Contribute in GitHub:

Handling Watson Assistant response types

The Voice Gateway supports the following IBM Watson™ Assistant response types:

text
image
option
suggestion
search

Each response type is specified by using a different set of JSON properties. The properties included for each response vary depending on the response type.

Note: The image, option, and suggestion response types were introduced in Voice Gateway 1.0.6.

Response type `text`

The text response type shows an ordinary text response.

{
  "output": {
    "generic": [
      {
        "response_type": "text",
        "text": "OK, you want to fly to Boston next Monday."
      }
    ]
  }
}

Response type `image`

The image response type shows an image.

{
  "output": {
    "generic":[
      {
        "response_type": "image",
        "source": "http://example.com/image.jpg"
      }
    ]
  }
}

The image response type can be used when SMS integration is enabled.

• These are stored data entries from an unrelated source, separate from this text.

-- ==== Sys2Proof/Machine/Sketchbook.lean ====
section
/-! DEFINITION. The sketchbook: how every unit of the device enters a record into the write queue, and what a
compaction keeps (R581 to R585). -/

namespace Sys2Proof.Machine

/-- The records of the image, in slot order. -/
def State.jnlRecords (s : State) : List JRecord := s.jnl.slots.filterMap id

/-- Whether a record is a state record among the records of the image (R582). -/
def JRecord.isState (r : JRecord) (all : List JRecord) : Bool :=
  if r.type = 0x10 then !all.any (fun c => c.type == 0x11 && leField c.payload 0 4 == r.seq)
  else if r.type = 0x12 then all.all (fun c => !(c.type == 0x12 && c.source == r.source && decide (r.seq < c.seq)))
  else r.type == 0x11 || r.type == 0x13 || r.type == 0x20 || r.type == 0x21

/-- The THERMAL_TRIP records that no THERMAL_CLEAR names (R573), those still waiting to be written included. -/
def State.openTrips (s : State) : List JRecord :=
  let all := s.jnlRecords ++ s.jnl.queue.map (·.record) ++ s.jnl.waiting
  all.filter (fun r => r.type == 0x10 && r.isState all)

/-- Confidential mode. -/
def State.conf (s : State) : Bool := s.on SEC_STATUS.CONF 0

/-! ### Reading a ring (R268, R623) -/

/-- The requester of a queue's ring reads. -/
def QId.requester (q : QId) : Requester :=
  match q.kind with
  | .row => .queues (q.n / 65)
  | .fin => .queues (q.n / 65)
  | .coat => .coats
  | .col => .collective
  | .dma => .dma q.n

/-- The agent that a queue acts as. -/
def State.qAgent (s : State) (q : QId) : Agent :=
  ⟨q.requester, 0x20000 + q.key, (s.qPart q).map Prod.fst, match s.qPart q with | some p => p.2 | none => false⟩

/-- The next command of a queue read from its ring (R623). -/
def State.ringRead (s : State) (q : QId) : Acc :=
  let d := s.qSlot q (s.ring q).read
  match targetOf d with
  | .gesso c o =>
    if (match q.canvas with | some k => decide (c ≠ k) | none => false) then .done 0x0102 [] s
    else if !s.lineExists c (o / 2048) then .done 0x0101 [] s
    else if !s.windowOk? ((s.qPart q).map Prod.fst) .r d q.kind.cmdBytes then .done q.kind.bounds [] s
    else s.readRange (s.qAgent q) d q.kind.cmdBytes
  | .nowhere => .done 0x0101 [] s
  | _ => .done 0x0102 [] s

/-- A command read from the ring is refused (R273): it is taken, and its queue halts. -/
def State.qRefuse (s : State) (q : QId) (code : Code) (notify : Bool) (mbx : Nat) : State :=
  (s.qTake q).qFail q (s.ring q).read code notify mbx

/-- What a start of a queue's next command finds: nothing to do, a failed ring read, or the command's bytes. -/
inductive Head? where
  | idle (s : State)
  | failed (s : State)
  | cmd (bytes : List Byte) (s : State)
deriving DecidableEq, Repr

/-- The queue's next command, where it may be read; a failed ring read halts the queue (R623). -/
def State.qNext (s : State) (q : QId) : Head? :=
  if !s.qReady q then .idle s
  else match s.ringRead q with
    | .wait t => .idle t
    | .done code bs t => if code = 0 then .cmd bs t else .failed (t.qRefuse q code false 0)

end Sys2Proof.Machine
end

In the following example, the text message is sent to the user over the voice channel, while the image is sent over the SMS channel.

{
  "output": {
    "generic": [
      {
        "response_type": "text",
        "text": "This is a test message."
      },
      {
        "response_type": "image",
        "source": "<url>"
      }
    ]
  }
}

The multitype response is equivalent to the following action sequence:

{
  "output": {
    "vgwActionSequence": [
      {
        "command": "vgwActPlayText",
        "parameters": {
          "text": [
            "This is a test message."
          ]
        }
      },
      {
        "command": "vgwActSendSMS",
        "parameters": {
          "mediaURL": "http://example.com/image.jpg"
        }
      }
    ]
  }
}

If SMS integration is not enabled, the image response type is ignored in the Voice Gateway.

Response type `suggestion`

The suggestion response type is used by the disambiguation feature to suggest possible matches when it isn’t clear what the user wants to do.

When disambiguation is enabled, your assistant asks the user for help when more than one dialog node can respond to the user's input. Instead of guessing which node to process, your assistant lists the top possible nodes, and asks the user to pick the right one.

More more information, see Disambiguation.

Possible matching dialog nodes are listed using a suggestion response:

{
  "output": {
    "generic": [
      {
        "response_type": "suggestion",
        "title": "Please choose one of the following options:",
        "suggestions": [
          {
            "label": "I'd like to order a drink.",
            "value": {
              "intents": [
                {
                  "intent": "order_drink",
                  "confidence": 0.7330395221710206
                }
              ],
              "entities": [],
              "input": {
                "suggestion_id": "576aba3c-85b9-411a-8032-28af2ba95b13",
                "text": "I want to place an order"
              }
            },
            "output": {
              "text": [
                "I'll get you a drink."
              ],
              "generic": [
                {
                  "response_type": "text",
                  "text": "I'll get you a drink."
                }
              ],
              "nodes_visited_details": [
                {
                  "dialog_node": "node_1_1547675028546",
                  "title": "order drink",
                  "user_label": "I'd like to order a drink.",
                  "conditions": "#order_drink"
                }
              ]
            },
            "source_dialog_node": "root"
          },
          {
            "label": "I need a drink refill.",
            "value": {
              "intents": [
                {
                  "intent": "refill_drink",
                  "confidence": 0.2529746770858765
                }
              ],
              "entities": [],
              "input": {
                "suggestion_id": "6583b547-53ff-4e7b-97c6-4d062270abcd",
                "text": "I need a drink refill"
              }
            },
            "output": {
              "text": [
                "I'll get you a refill."
              ],
              "generic": [
                {
                  "response_type": "text",
                  "text": "I'll get you a refill."
                }
              ],
              "nodes_visited_details": [
                {
                  "dialog_node": "node_2_1547675097178",
                  "title": "refill drink",
                  "user_label": "I need a drink refill.",
                  "conditions": "#refill_drink"
                }
              ]
            },
            "source_dialog_node": "root"
          }
        ]
      }
    ]
  }
}

The list of suggestions is introduced using the text specified by the title attribute of the suggestion response.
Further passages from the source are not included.